下院報告書は、自らを内部告発者とするスノーデン氏の主張を否定。同氏が不満を抱えた職員で、暴露の結果は米国の敵を利しただけだと批判している。
報告書が公表された前日には、アムネスティー・インターナショナルと米国自由人権協会(ACLU)がスノーデン氏の恩赦を求める運動を開始し、オバマ米大統領に対し、任期が終了する来年1月までに恩赦を与えるよう訴えた。
ホワイトハウスは、大統領が恩赦を与える可能性はないと述べている。
作成に2年かかった議会報告書の公表は、映画監督オリバー・ストーン氏による新作『スノーデン』の公表と時期を同じくしている。

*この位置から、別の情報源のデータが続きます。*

@[simp] theorem State.countGood_crc : (s.countGood).crc = s.crc := rfl
@[simp] theorem State.countGood_fstate : (s.countGood).fstate = s.fstate := rfl
@[simp] theorem State.countGood_stDone : (s.countGood).stDone = s.stDone := rfl
@[simp] theorem State.countGood_stPass : (s.countGood).stPass = s.stPass := rfl
@[simp] theorem State.countGood_fb : (s.countGood).fb = s.fb := rfl
@[simp] theorem State.countGood_cntTotal : (s.countGood).cntTotal = s.cntTotal := rfl
@[simp] theorem State.countGood_cntGood : (s.countGood).cntGood = s.cntGood + 1 := rfl
@[simp] theorem State.countGood_cntBadCrc : (s.countGood).cntBadCrc = s.cntBadCrc := rfl
@[simp] theorem State.countGood_cntShort : (s.countGood).cntShort = s.cntShort := rfl
@[simp] theorem State.countGood_lastCode : (s.countGood).lastCode = s.lastCode := rfl
@[simp] theorem State.countGood_lastShortLen : (s.countGood).lastShortLen = s.lastShortLen := rfl
@[simp] theorem State.countGood_record : (s.countGood).record = s.record := rfl
@[simp] theorem State.countGood_recValid : (s.countGood).recValid = s.recValid := rfl
@[simp] theorem State.countGood_illcmd : (s.countGood).illcmd = s.illcmd := rfl
@[simp] theorem State.countGood_ovr : (s.countGood).ovr = s.ovr := rfl
@[simp] theorem State.countGood_out : (s.countGood).out = s.out := rfl
@[simp] theorem State.countGood_response : (s.countGood).response = s.response := rfl
@[simp] theorem State.countGood_events : (s.countGood).events = s.events := rfl
@[simp] theorem State.countGood_stream : (s.countGood).stream = s.stream := rfl
@[simp] theorem State.countGood_abandoned : (s.countGood).abandoned = s.abandoned := rfl
@[simp] theorem State.countGood_resets : (s.countGood).resets = s.resets := rfl
@[simp] theorem State.countGood_frameDraws : (s.countGood).frameDraws = s.frameDraws := rfl

@[simp] theorem State.countBadCrc_crc : (s.countBadCrc).crc = s.crc := rfl
@[simp] theorem State.countBadCrc_fstate : (s.countBadCrc).fstate = s.fstate := rfl
@[simp] theorem State.countBadCrc_stDone : (s.countBadCrc).stDone = s.stDone := rfl
@[simp] theorem State.countBadCrc_stPass : (s.countBadCrc).stPass = s.stPass := rfl
@[simp] theorem State.countBadCrc_fb : (s.countBadCrc).fb = s.fb := rfl
@[simp] theorem State.countBadCrc_cntTotal : (s.countBadCrc).cntTotal = s.cntTotal := rfl
@[simp] theorem State.countBadCrc_cntGood : (s.countBadCrc).cntGood = s.cntGood := rfl
@[simp] theorem State.countBadCrc_cntBadCrc : (s.countBadCrc).cntBadCrc = s.cntBadCrc + 1 := rfl
@[simp] theorem State.countBadCrc_cntShort : (s.countBadCrc).cntShort = s.cntShort := rfl
@[simp] theorem State.countBadCrc_lastCode : (s.countBadCrc).lastCode = s.lastCode := rfl
@[simp] theorem State.countBadCrc_lastShortLen : (s.countBadCrc).lastShortLen = s.lastShortLen := rfl
@[simp] theorem State.countBadCrc_record : (s.countBadCrc).record = s.record := rfl
@[simp] theorem State.countBadCrc_recValid : (s.countBadCrc).recValid = s.recValid := rfl
@[simp] theorem State.countBadCrc_illcmd : (s.countBadCrc).illcmd = s.illcmd := rfl
@[simp] theorem State.countBadCrc_ovr : (s.countBadCrc).ovr = s.ovr := rfl
@[simp] theorem State.countBadCrc_out : (s.countBadCrc).out = s.out := rfl
@[simp] theorem State.countBadCrc_response : (s.countBadCrc).response = s.response := rfl
@[simp] theorem State.countBadCrc_events : (s.countBadCrc).events = s.events := rfl
@[simp] theorem State.countBadCrc_stream : (s.countBadCrc).stream = s.stream := rfl
@[simp] theorem State.countBadCrc_abandoned : (s.countBadCrc).abandoned = s.abandoned := rfl
@[simp] theorem State.countBadCrc_resets : (s.countBadCrc).resets = s.resets := rfl
@[simp] theorem State.countBadCrc_frameDraws : (s.countBadCrc).frameDraws = s.frameDraws := rfl

@[simp] theorem State.countShort_crc : (s.countShort).crc = s.crc := rfl
@[simp] theorem State.countShort_fstate : (s.countShort).fstate = s.fstate := rfl
@[simp] theorem State.countShort_stDone : (s.countShort).stDone = s.stDone := rfl
@[simp] theorem State.countShort_stPass : (s.countShort).stPass = s.stPass := rfl
@[simp] theorem State.countShort_fb : (s.countShort).fb = s.fb := rfl
@[simp] theorem State.countShort_cntTotal : (s.countShort).cntTotal = s.cntTotal := rfl
@[simp] theorem State.countShort_cntGood : (s.countShort).cntGood = s.cntGood := rfl
@[simp] theorem State.countShort_cntBadCrc : (s.countShort).cntBadCrc = s.cntBadCrc := rfl
@[simp] theorem State.countShort_cntShort : (s.countShort).cntShort = s.cntShort + 1 := rfl
@[simp] theorem State.countShort_lastCode : (s.countShort).lastCode = s.lastCode := rfl
@[simp] theorem State.countShort_lastShortLen : (s.countShort).lastShortLen = s.lastShortLen := rfl
@[simp] theorem State.countShort_record : (s.countShort).record = s.record := rfl
@[simp] theorem State.countShort_recValid : (s.countShort).recValid = s.recValid := rfl
@[simp] theorem State.countShort_illcmd : (s.countShort).illcmd = s.illcmd := rfl
@[simp] theorem State.countShort_ovr : (s.countShort).ovr = s.ovr := rfl
@[simp] theorem State.countShort_out : (s.countShort).out = s.out := rfl
@[simp] theorem State.countShort_response : (s.countShort).response = s.response := rfl
@[simp] theorem State.countShort_events : (s.countShort).events = s.events := rfl
@[simp] theorem State.countShort_stream : (s.countShort).stream = s.stream := rfl
@[simp] theorem State.countShort_abandoned : (s.countShort).abandoned = s.abandoned := rfl
@[simp] theorem State.countShort_resets : (s.countShort).resets = s.resets := rfl
@[simp] theorem State.countShort_frameDraws : (s.countShort).frameDraws = s.frameDraws := rfl

@[simp] theorem State.commit_crc (f : FrameState) (o : FrameOutcome) : (s.commit f o).crc = s.crc := rfl
@[simp] theorem State.commit_fstate (f : FrameState) (o : FrameOutcome) : (s.commit f o).fstate = f := rfl
@[simp] theorem State.commit_stDone (f : FrameState) (o : FrameOutcome) : (s.commit f o).stDone = s.stDone := rfl
@[simp] theorem State.commit_stPass (f : FrameState) (o : FrameOutcome) : (s.commit f o).stPass = s.stPass := rfl
@[simp] theorem State.commit_fb (f : FrameState) (o : FrameOutcome) : (s.commit f o).fb = s.fb := rfl
@[simp] theorem State.commit_cntTotal (f : FrameState) (o : FrameOutcome) : (s.commit f o).cntTotal = s.cntTotal := rfl
@[simp] theorem State.commit_cntGood (f : FrameState) (o : FrameOutcome) : (s.commit f o).cntGood = s.cntGood := rfl
@[simp] theorem State.commit_cntBadCrc (f : FrameState) (o : FrameOutcome) : (s.commit f o).cntBadCrc = s.cntBadCrc := rfl
@[simp] theorem State.commit_cntShort (f : FrameState) (o : FrameOutcome) : (s.commit f o).cntShort = s.cntShort := rfl
@[simp] theorem State.commit_lastCode (f : FrameState) (o : FrameOutcome) : (s.commit f o).lastCode = o.code := rfl
@[simp] theorem State.commit_lastShortLen (f : FrameState) (o : FrameOutcome) : (s.commit f o).lastShortLen = o.shortLen := rfl
@[simp] theorem State.commit_record (f : FrameState) (o : FrameOutcome) : (s.commit f o).record = s.record := rfl
@[simp] theorem State.commit_recValid (f : FrameState) (o : FrameOutcome) : (s.commit f o).recValid = s.recValid := rfl
@[simp] theorem State.commit_illcmd (f : FrameState) (o : FrameOutcome) : (s.commit f o).illcmd = s.illcmd := rfl
@[simp] theorem State.commit_ovr (f : FrameState) (o : FrameOutcome) : (s.commit f o).ovr = s.ovr := rfl
@[simp] theorem State.commit_out (f : FrameState) (o : FrameOutcome) : (s.commit f o).out = s.out ++ [o] := rfl
@[simp] theorem State.commit_response (f : FrameState) (o : FrameOutcome) : (s.commit f o).response = s.response := rfl
@[simp] theorem State.commit_events (f : FrameState) (o : FrameOutcome) : (s.commit f o).events = s.events := rfl
@[simp] theorem State.commit_stream (f : FrameState) (o : FrameOutcome) : (s.commit f o).stream = s.stream := rfl
@[simp] theorem State.commit_abandoned (f : FrameState) (o : FrameOutcome) : (s.commit f o).abandoned = s.abandoned := rfl
@[simp] theorem State.commit_resets (f : FrameState) (o : FrameOutcome) : (s.commit f o).resets = s.resets := rfl
@[simp] theorem State.commit_frameDraws (f : FrameState) (o : FrameOutcome) : (s.commit f o).frameDraws = s.frameDraws := rfl

@[simp] theorem State.respond_crc (r : BusResponse) : (s.respond r).crc = s.crc := rfl
@[simp] theorem State.respond_fstate (r : BusResponse) : (s.respond r).fstate = s.fstate := rfl
@[simp] theorem State.respond_stDone (r : BusResponse) : (s.respond r).stDone = s.stDone := rfl
@[simp] theorem State.respond_stPass (r : BusResponse) : (s.respond r).stPass = s.stPass := rfl
@[simp] theorem State.respond_fb (r : BusResponse) : (s.respond r).fb = s.fb := rfl
@[simp] theorem State.respond_cntTotal (r : BusResponse) : (s.respond r).cntTotal = s.cntTotal := rfl
@[simp] theorem State.respond_cntGood (r : BusResponse) : (s.respond r).cntGood = s.cntGood := rfl
@[simp] theorem State.respond_cntBadCrc (r : BusResponse) : (s.respond r).cntBadCrc = s.cntBadCrc := rfl
@[simp] theorem State.respond_cntShort (r : BusResponse) : (s.respond r).cntShort = s.cntShort := rfl
@[simp] theorem State.respond_lastCode (r : BusResponse) : (s.respond r).lastCode = s.lastCode := rfl
@[simp] theorem State.respond_lastShortLen (r : BusResponse) : (s.respond r).lastShortLen = s.lastShortLen := rfl
@[simp] theorem State.respond_record (r : BusResponse) : (s.respond r).record = s.record := rfl
@[simp] theorem State.respond_recValid (r : BusResponse) : (s.respond r).recValid = s.recValid := rfl
@[simp] theorem State.respond_illcmd (r : BusResponse) : (s.respond r).illcmd = s.illcmd := rfl
@[simp] theorem State.respond_ovr (r : BusResponse) : (s.respond r).ovr = s.ovr := rfl
@[simp] theorem State.respond_out (r : BusResponse) : (s.respond r).out = s.out := rfl
@[simp] theorem State.respond_response (r : BusResponse) : (s.respond r).response = r := rfl
@[simp] theorem State.respond_events (r : BusResponse) : (s.respond r).events = s.events := rfl
@[simp] theorem State.respond_stream (r : BusResponse) : (s.respond r).stream = s.stream := rfl
@[simp] theorem State.respond_abandoned (r : BusResponse) : (s.respond r).abandoned = s.abandoned := rfl
@[simp] theorem State.respond_resets (r : BusResponse) : (s.respond r).resets = s.resets := rfl
@[simp] theorem State.respond_frameDraws (r : BusResponse) : (s.respond r).frameDraws = s.frameDraws := rfl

スノーデン氏はツイッターで報告書について、「事実の捻じ曲げ方があまりにみっともないので、あまりに深刻な信義則違反でさえなければ、笑えるのに」と述べた。
スノーデン氏は2013年に、2001年の米同時多発テロ事件後に始まった電話やインターネットの監視に関する機密情報をリークし、その名を知られるようになった。
今回36ページに及ぶ報告書の概要を公表した下院情報委員会は、スノーデン氏がNSAで同僚たちと対立し、自らの経歴についてもうそをついていたと述べた。
報告書はさらに、スノーデン氏がリークしたのは、軍に関係した機密情報で、国民のプライバシーに関するものとは全く関係がなく、「海外の米軍を守り(中略)テロリストや国家による攻撃からの必要不可欠な防御」に関するものだったと主張した。
一方、アムネスティーは、人権侵害を暴露した人物が罪に問われるべきでないと述べた。アムネスティーは「通信の無差別かつ大規模な監視」を人権侵害にあたるとしている。
スノーデン氏に法律アドバイスを提供するACLUは、同氏を「素晴らしい米国人で、愛国的な行為は恩赦に値する」と述べた。